Pandemic respite for “sea gypsies” threatened by mass tourism


The coronavirus has wreaked havoc around the world, but for Thailand’s “sea gypsies” it has provided welcome respite from the threat of mass tourism.

PHUKET: The coronavirus has wreaked havoc around the world, but for Thailand’s “sea gypsies” it has provided welcome respite from the threat of mass tourism.

Since the start of the pandemic, life has been easier for Sanan Changnam and his people – there is an abundance of fish to eat and real estate projects on their ancestral lands in the tourist hotspot of Phuket have stalled.

In the turquoise waters of the Andaman Sea, connected to the surface by a thin pipe stuck in his mask – a “thread of life” allowing him to breathe – Sanan tracks fish and shellfish, throws in his hand.

A few strokes of the fins and he spits three groupers before coming to the surface.

With Thailand closed to foreign visitors for eight months, tourist boats are stranded at the quayside and fishing is easier for the Chao Lay, or “seafarers.”

“We don’t dive as deep as before, so it’s less dangerous,” Sanan, 42, told AFP.

His ancestors, former nomads who came from Indonesia nearly 300 years ago, took a spit of land in Rawai, a beach south of Phuket, long before the island became one of the most popular destinations. prized in the country.

Over nine million visitors came to Phuket in 2019 and the boom has had a huge impact, leading to declining fish stocks, shrinking fishing grounds and a building frenzy.

The traditional way of life of the Chao Lay, also known as the ‘sea gypsies’, has been turned upside down – but the pandemic has brought a pause.

“It gives us a bit of a break,” says Alim, Mr. Sanan’s uncle.

– Unequal struggle –

The authorities are less strict when the Chao Lay sail in protected marine reserves or near islets usually reserved for tourists.

“Before, we risked being stopped by a patrol or having our boats confiscated,” he says.

“We sometimes rose to the surface too quickly, by not respecting the decompression times. It was dangerous, there were injuries, even deaths.”

The threat of eviction also hangs over the 1,200 Chao Lay living in Rawai, where developers are eyeing their land – a strip a few hundred meters long facing the sea.

But with tourism halted by the virus, Phuket’s economy is crippled, tens of thousands of workers have returned to their home provinces elsewhere in Thailand and construction projects have stalled.

“We hope that all of this will be abandoned,” said Ngim Damrongkaset, 75, a representative of the Rawai community.

“They want to kick us out of our homes, but also to deny us access to the sea.”
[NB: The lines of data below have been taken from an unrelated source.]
-- ==== Sys2Proof/Machine/Projection.lean ====
section
/-! DEFINITION. Vocabulary projection (spec/11_projection.md): sessions, logits, folds, streaming, spilling, results, merging, the
backward pass, and quartets (QUARTET_PARTIAL). -/

namespace Sys2Proof.Machine

/-! ### The session and its descriptor (R285, R288, R292, R295) -/

/-- The VPE of the focused core. -/
def State.vpe (s : State) : Vpe := s.core.vpe

/-- The VPE of the focused core replaced. -/
def State.setVpe (s : State) (v : Vpe) : State := { s with core := { s.core with vpe := v } }

/-- Flags set in `PJF`. -/
def State.pjFlag (s : State) (f : BitVec 7) : State := s.setVpe { s.vpe with pjf := s.vpe.pjf ||| f }

/-- NT. -/
def Vpe.nt (v : Vpe) : Nat := rfld v.desc 0 10 + 1
/-- `CAP`. -/
def Vpe.cap (v : Vpe) : Nat := rfld v.desc 18 9
/-- Whether the mode is MARGIN. -/
def Vpe.margin (v : Vpe) : Bool := v.desc.getLsbD 27
/-- KP. -/
def Vpe.kp (v : Vpe) : Nat := rfld v.desc 28 2 + 1
/-- `QSZ`. -/
def Vpe.qsz (v : Vpe) : Nat := rfld v.desc 30 2
/-- `NSH`. -/
def Vpe.nsh (v : Vpe) : Nat := rfld v.desc 176 16
/-- `VBASE`. -/
def Vpe.vbase (v : Vpe) : Nat := rfld v.desc 192 32
/-- `DELTA`. -/
def Vpe.delta (v : Vpe) : Nat := rfld v.desc 224 32
/-- The bytes of a result area (R300). -/
def Vpe.areaLen (v : Vpe) : Nat := 64 + v.nt * (48 + 8 * v.cap)
/-- The offset of a token's section (R301). -/
def Vpe.section (v : Vpe) (t : Nat) : Nat := 64 + t * (48 + 8 * v.cap)
/-- d_loc. -/
def Vpe.dloc (v : Vpe) : Nat := 512 * v.kp

/-- The position of a core in its quartet. -/
def State.quartetPos (s : State) : Nat := s.coreNum % 4
/-- Whether a core keeps heaps: a lone core or the leader of a quartet. -/
def State.pjLeads (s : State) : Bool := s.vpe.qsz == 0 || s.quartetPos == 0

/-- A descriptor that R295 refuses. -/
def pjDescBad (d : BitVec 256) (core : Nat) : Bool :=
  let v : Vpe := { desc := d }
  let dl := decodeRaw .f32 v.delta
  rfld d 10 8 != 0 || rfld d 32 128 != 0 || v.cap % 8 != 0 || decide (v.cap < 8) || decide (256 < v.cap) ||
  decide (24576 < v.nt * v.cap) || decide (v.nsh < rfld d 160 16) ||
  (v.margin && (dl.isNaN || dl.isInf || (dl.neg? && !dl.isZero))) || decide (768 < v.nt) || decide (v.qsz < core % 4)

/-- A state in which every row of the accumulator store is +0. -/
def State.accZero (s : State) : State := { s with core := { s.core with accum := {} } }

/-- Every accumulator row's count changed (R294). -/
def State.pjCounts (s : State) (f : Nat → Nat) : State := s.modCounts 0 128 f

/-- A streaming word stops: the row counts that it raised fall (R294). -/
def State.pjLower (s : State) : State := if s.vpe.active then (s.pjCounts (· - 1)).setVpe { s.vpe with active := false } else s

/-- A streaming word stops at a fault: it gives up its grant alone (R305). It stays a reader of its tile, counts on TL and keeps its copy,
and a restart goes on without further checks; that the partials of a row have been sent stays, too (R298, R304). -/
def State.pjStopped (s : State) (word : W64) (ops : List W64) : State :=
  let s := s.pjLower
  (s.setVpe { s.vpe with begun := some (word, ops) }).dropLeave (.pj s.coreNum)

/-- A projection word comes to its end or is discarded: the counts it raised fall, its tile, its grant and the translations that it
kept are given up, which a `tinv` of another core may have waited for (R99). -/
def State.pjRelease (s : State) : State :=
  let s := if s.vpe.pages.isEmpty then s.pjLower else s.pjLower.unstallAll
  let v := s.vpe
  let s := match v.tile with
    | some t => (s.unreadTile t).modTl 16 (· - 1)
    | none => s
  (s.setVpe { s.vpe with tile := none, copy := none, begun := none, pages := [], part := [] }).dropLeave (.pj s.coreNum)

/-- A projection word that stopped and is not resumed gives up what it holds; a suspended session keeps its word (R299). -/
def State.pjAbandon (s : State) : State :=
  if s.vpe.active || s.vpe.begun.isSome then (s.pjRelease).setVpe { s.pjRelease.vpe with sent := false, row := [] } else s

/-- What a projection word does: it waits, it stops, or it completes. -/
inductive PjOut where
  | wait (s : State) (lim : Bool := false)
  | stop (s : State) (t : Trap)
  | done (s : State)

/-- The end of a projection word in the control core. A word that waits keeps its place; its restart index is the row reached. -/
def State.pjWord (s : State) (e : Bool) (r : State → PjOut) : Host.Outcome State Fault Refusal :=
  if !s.core.mx.queue.isEmpty then .next s.stall
  else match r s with
  | .wait t lim => .next (t.stall lim)
  | .stop t c => t.once e (fun t => (t, .stop c))
  | .done t => t.once e (fun t => (t, .go))

/-- A precise fault of a projection word with no effect. -/
def State.pjFault (s : State) (c : Cause) (info : W64 := 0) : PjOut := .stop s { cause := c, info := info, ridx := s.core.cc.ridx }

/-! ### Memory of the VPE (R294) -/

/-- A number of `n` bytes at a global address, read by the VPE. -/
def State.pjRead (s : State) (va : W64) (n : Nat) : Except (Cause × W64) (Nat × State) :=
  match s.resolve .cc .g .read va n with
  | .error c => .error (c, va)
  | .ok l =>
    if s.locMarked l n then .error (.eccPoison, va)
    else
      let r := (s.noteWalk va).load l n
      .ok (ofBytesLE r.1, r.2)

/-- A number of `n` bytes written at a global address by the VPE. -/
def State.pjWrite (s : State) (va : W64) (n v : Nat) : Except (Cause × W64) State :=
  match s.resolve .cc .g .write va n with
  | .error c => .error (c, va)
  | .ok l => .ok ((s.noteWalk va).store' l (bytesLE n v) false)
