/-- The VPE section. Heap memory: entry j of token t at 8(t CAP + j), index above value. Behind it the layout is the model's (log 32): session
state, rows, ranks, descriptor, suspended word; the lengths of the heaps; captured labels; normalisers; labels. -/
def Vpe.word (v : Vpe) (o : Nat) : W64 :=
  if o < 0x30000 then
    (let e := (Tab.get [] v.heaps (if v.cap = 0 then 0 else o / 8 / v.cap))[if v.cap = 0 then 0 else o / 8 % v.cap]?
     match e with | some e => (e.idx ++ e.val : BitVec 64) | none => 0)
  else
    let i := o - 0x30000
    let h := v.held.getD { word := 0, ops := [], sets := [], norms := [], labels := [], fl := 0, block := 0, done := 0 }
    if i = 0 then BitVec.ofNat 64 (packFields [(16, v.pjf.toNat), (5, b2n v.held.isSome), (4, b2n (v.forward.getD false)), (3, b2n v.forward.isSome),
      (0, v.st.code)])
    else if i = 8 then BitVec.ofNat 64 v.rows
    else if i = 16 then BitVec.ofNat 64 (packFields [(32, v.rhi), (0, v.rlo)])
    else if 0x20 ≤ i ∧ i < 0x40 then v.desc.extractLsb' (8 * (i - 0x20)) 64
    else if i = 0x40 then h.word
    else if i = 0x48 then BitVec.ofNat 64 (packFields [(8, h.fl.toNat), (0, h.ops.length)])
    else if i = 0x50 then BitVec.ofNat 64 h.block
    else if i = 0x58 then BitVec.ofNat 64 (packFields [(32, h.rhi), (0, h.done)])
    else if 0x80 ≤ i ∧ i < 0x100 then h.ops.getD ((i - 0x80) / 8) 0
    else if 0x1000 ≤ i ∧ i < 0x1800 then
      BitVec.ofNat 64 (packFields ((List.range 4).map (fun j => (16 * j, (Tab.get [] v.heaps ((i - 0x1000) / 2 + j)).length))))
    else if 0x1800 ≤ i ∧ i < 0x1A00 then
      BitVec.ofNat 64 (((List.range 64).map (fun j => b2n (Tab.get {} v.labels (8 * (i - 0x1800) + j)).cap <<< j)).sum)
    else if 0x2000 ≤ i ∧ i < 0x4000 then (let n := Tab.get {} v.norms ((i - 0x2000) / 8); (n.m ++ n.s : BitVec 64))
    else if 0x4000 ≤ i ∧ i < 0xC000 then (let l := Tab.get {} v.labels ((i - 0x4000) / 8); (l.idx ++ l.val : BitVec 64))
    else 0

/-- The bits of the VPE section that hold nothing. -/
def vpeReserved (o : Nat) : W64 :=
  let i := o - 0x30000
  let keep : Nat :=
    if o < 0x30000 then 2 ^ 64 - 1
    else if i = 0 then packFields [(16, 127), (0, 63)]
    else if i = 0x48 then 0x7FFF
    else if i ≤ 16 ∨ (0x20 ≤ i ∧ i ≤ 0x58) ∨ (0x80 ≤ i ∧ i < 0x100) ∨ (0x1000 ≤ i ∧ i < 0x1A00) ∨ (0x2000 ≤ i ∧ i < 0xC000) then 2 ^ 64 - 1
    else 0
  ~~~(BitVec.ofNat 64 keep)
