-- ==== Sys2Proof/Machine/Links.lean ====
section
/-! DEFINITION. Links (spec/13_fabric.md R323-R327): acknowledgement, replay, lane repair, and the steps FLIT_RECEIVE, LANE_STATE_FLIT,
REPLAY_REQUEST and LANE_LOSS_OF_LOCK. -/

namespace Sys2Proof.Machine

/-! ### Acknowledgement and replay (R326) -/

/-- The packets of a replay buffer that an `ACK` does not cover, by `LSEQ` modulo 256; at most 64 are unacknowledged. -/
def acked (ack : BitVec 8) (l : List (Packet × Nat)) : List (Packet × Nat) :=
  l.filter (fun p => decide (128 ≤ (ack - p.1.lseq).toNat))

/-- A link goes down (R325, R326): its unacknowledged packets go back to Meridian, which sends them elsewhere with their own numbers, and
the peers are told. -/
def State.linkDown (s : State) (l : Nat) : State :=
  let k := s.link l
  let s := s.setLink l { k with up := false, replay := [], beats := [] }
  ({ s with meri := s.meri ++ k.replay.map (fun (p : Packet × Nat) => (512, p.1)) }).placeMeri.tellLinks

/-- How many lanes a set of them names. -/
def lanes (m : BitVec 5) : Nat := ((List.range 5).filter (fun k => m.getLsbD k)).length

/-- A lane is declared failed by this end (R325): the declaration goes out in a lane-state flit; a second lane takes the link
down. -/
def State.declare (s : State) (l lane : Nat) : State :=
  let k := s.link l
  let prop := k.prop ||| (1#5 <<< lane)
  if prop = k.prop then s
  else
    let s := s.setLink l { k with prop := prop }
    if 2 ≤ lanes prop then s.linkDown l else s.sendFlit l 3 prop []

/-- The symbols corrected in a lane within the last 1,024 flits. -/
def laneErrs (k : Link) (lane : Nat) : Nat := (k.errs.filter (fun e => e.2 == lane)).length

/-- The lane, if any, that the peer's failing flits point at (R326): its symbol errors exceed those of every other lane over them. What it
received is not known here, so that the lane is a free value (log 62). -/
def State.worstLane (s : State) : Option Nat × State :=
  let f := s.nextFree
  let n := f.1.toNat % 5
  (if n < 4 then some n else none, f.2)

/-- Packets of a replay buffer renumbered from a number on: those that go out again follow the last packet accepted without a gap. -/
def renumber (ack : BitVec 8) (l : List (Packet × Nat)) : List (Packet × Nat) :=
  l.zipIdx.map (fun p => ({ p.1.1 with lseq := ack + BitVec.ofNat 8 (p.2 + 1) }, p.1.2))

/-- The packets of a replay buffer sent again, each with one sending more (R326). -/
def State.resendAll (s : State) (l : Nat) : State :=
  let k := s.link l
  let s := s.setLink l { k with replay := k.replay.map (fun p => (p.1, p.2 + 1)) }
  k.replay.foldl (fun s p => s.sendPacket l p.1) s

/-- A packet of a replay buffer that has aged when it would go out again is discarded (R332). -/
def State.replayLost (s : State) (l : List (Packet × Nat)) : State :=
  (l.filter (fun p => s.aged p.1)).foldl (fun s p => if p.1.src.toNat = s.devNo then s.discardOwn p.1 else s.logDiscard p.1) s

/-- What a replay request does (R326): the packets up to `ack` are acknowledged, every later one is sent again but those that have aged
(R332); one that would need a fifth sending first tries lane repair, which restarts the count, or takes the link down. -/
def State.replayFrom (s : State) (l : Nat) (ack : BitVec 8) : State :=
  let k := s.link l
  let all := acked ack k.replay
  let buf := renumber ack (all.filter (fun p => !s.aged p.1))
  let s := (s.replayLost all).setLink l { k with replay := buf, txSeq := ack + BitVec.ofNat 8 buf.length }
  if buf.any (fun p => 4 ≤ p.2) then
    let w := if k.prop = 0 && k.lmap = 0 then s.worstLane else (none, s)
    match w.1 with
    | none => w.2.linkDown l
    | some lane =>
      let s := w.2.declare l lane
      let k := s.link l
      (s.setLink l { k with replay := k.replay.map (fun p => (p.1, 0)) }).resendAll l
  else s.resendAll l

/-- A lane-state flit (R325): this end takes over the declaration and answers it; a lane that both ends have declared is erased
from then on. -/
def State.laneState (s : State) (l : Nat) (lmap : BitVec 5) : State :=
  let k := s.link l
  let prop := k.prop ||| lmap
  let s := s.setLink l { k with prop := prop, lmap := k.lmap ||| (lmap &&& prop) }
  if 2 ≤ lanes prop then s.linkDown l
  else if prop = k.prop then s
  else s.sendFlit l 3 prop []

/-- The receiver asks for a replay from the first packet that it has not accepted (R326). -/
def State.askReplay (s : State) (l : Nat) : State :=
  let k := s.link l
  (s.setLink l { k with beats := [] }).sendFlit l 2 k.lmap []

/-- `DACK` of a header (R324): the number up to which the link's peer has received everything, with its upper bits from what has
been sent. -/
def State.dacked (s : State) (l : Nat) (low : Nat) : State :=
  let d := s.linkPeer l
  let x := s.txOf d
  let last := x.eseq - 1
  let full := last - BitVec.ofNat 32 ((last.toNat + 2 ^ 16 - low) % 2 ^ 16)
  s.setTx d (x.cover full)

/-- A decoded flit: its header's acknowledgements, then its kind (R324-R326). -/
def State.flitIn (s : State) (l : Nat) (bytes : List (BitVec 8)) : State :=
  let h := BitVec.ofNat 64 (ofBytesLE (bytes.take 8))
  let ack := h.extractLsb' 56 8
  let k := s.link l
  let s := s.setLink l { k with replay := acked ack k.replay }
  let s := if h.getLsbD 48 then s.dacked l (fld h 32 16) else s
  match fld h 54 2 with
  | 0 =>
    let k := s.link l
    let beats := (List.range 25).map (fun i => BitVec.ofNat 64 (ofBytesLE ((bytes.drop (8 + 8 * i)).take 8)))
    let r := Parse.run { left := k.beats ++ beats, seq := k.rxSeq } (k.beats.length + 26)
    let s := s.setLink l { k with rxSeq := r.seq, beats := r.left }
    let s := { s with rxq := s.rxq ++ r.got }
    if r.bad then s.askReplay l else s
  | 1 => s
  | 2 => s.replayFrom l ack
  | _ => s.laneState l (h.extractLsb' 49 5)

/-- FLIT_RECEIVE (R323-R326): lane rebuild, the code with its count of corrected symbols by lane, then the flit's contents; a
flit that does not decode is asked for again. -/
def execFlitReceive (link : Nat) (flit : Flit) (s : State) : Host.Outcome State Fault Refusal :=
  s.eventStep s.coreNum "FLIT_RECEIVE" (fun s =>
    let k := s.link link
    if !s.linkOn link || flit.bytes.length ≠ 224 || flit.parity.length ≠ 56 then none
    else
      let n := k.flits + 1
      match rsDecode ((rebuild k.lmap flit).map (·.toNat)) with
      | none => some (((s.setLink link { k with flits := n }).askReplay link).drain)
      | some (cw, fixed) =>
        let errs := (k.errs.filter (fun e => n < e.1 + 1024)) ++ (fixed.filter (fun i => !k.lmap.getLsbD (i % 4))).map (fun i => (n, i % 4))
        let k := { k with flits := n, errs := errs }
        let s := (s.setLink link k).flitIn link (cw.map (BitVec.ofNat 8))
        -- every lane in which the code has corrected more than 64 symbols is declared failed (R325)
        let s := ((List.range 4).filter (fun a => 64 < laneErrs k a)).foldl (fun s a => if (s.link link).up then s.declare link a else s) s
        some s.drain)

/-- LANE_STATE_FLIT (R325). -/
def execLaneStateFlit (link : Nat) (lmap : BitVec 5) (s : State) : Host.Outcome State Fault Refusal :=
  s.eventStep s.coreNum "LANE_STATE_FLIT" (fun s => if s.linkOn link then some ((s.laneState link lmap).drain) else none)

/-- REPLAY_REQUEST (R326). -/
def execReplayRequest (link : Nat) (ack : BitVec 8) (s : State) : Host.Outcome State Fault Refusal :=
  s.eventStep s.coreNum "REPLAY_REQUEST" (fun s => if s.linkOn link then some ((s.replayFrom link ack).drain) else none)

/-- LANE_LOSS_OF_LOCK (R325): the lane is declared failed. -/
def execLaneLossOfLock (link lane : Nat) (s : State) : Host.Outcome State Fault Refusal :=
  s.eventStep s.coreNum "LANE_LOSS_OF_LOCK" (fun s => if s.linkOn link then some ((s.declare link lane).drain) else none)

end Sys2Proof.Machine
end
For animist Chao Lay, the beach is a vital space where they keep their colorful wooden boats and where they pray and thank their ancestors.

The battle with tourism developers is uneven: many Chao Lay cannot read or write and did not know that they could register their land in their name.

Many families today have no legal title to the land they live on, although the government tries to help them prove they were there long before investors.

He ordered the analysis of ancient aerial photographs and bones of Chao Lay ancestors – traditionally buried on the beach so they could still hear the sound of the waves.

– Rethinking the call –

Narumon Arunotai, an anthropologist at Chulalongkorn University in Bangkok, said the government “must seize the opportunity presented by the pandemic to rethink its vision of Chao Lay.”

“The Covid is an opportunity to change mentalities. Mass tourism in Phuket has been a disaster for the sea gypsies,” she adds.

One option is for the authorities to buy the land and hand it over to them on a permanent basis.

The government recently allocated a mangrove area to neighboring Chao Lay communities for temporary living and fishing – a first step but not a permanent solution.

He is also committed to preserving their oral traditions, to little effect so far. The people of Rawai face many problems, including alcohol and illness.

“They need a special education system that preserves their culture. The government must also allow them to fish more freely,” said Narumon.

The Chao Lay have unique gifts and traditions that have served them well.

Moken children – one of the three branches of the Chao Lay – have 50% better visual acuity in water than their European counterparts, according to a 2003 study.

And their deep understanding of their surroundings enabled many of them to spot the warning signs of the devastating 2004 tsunami and flee.

Most of them escaped and also helped many tourists to safety.

“We will always be the children of the sea,” smiles Mr. Alim.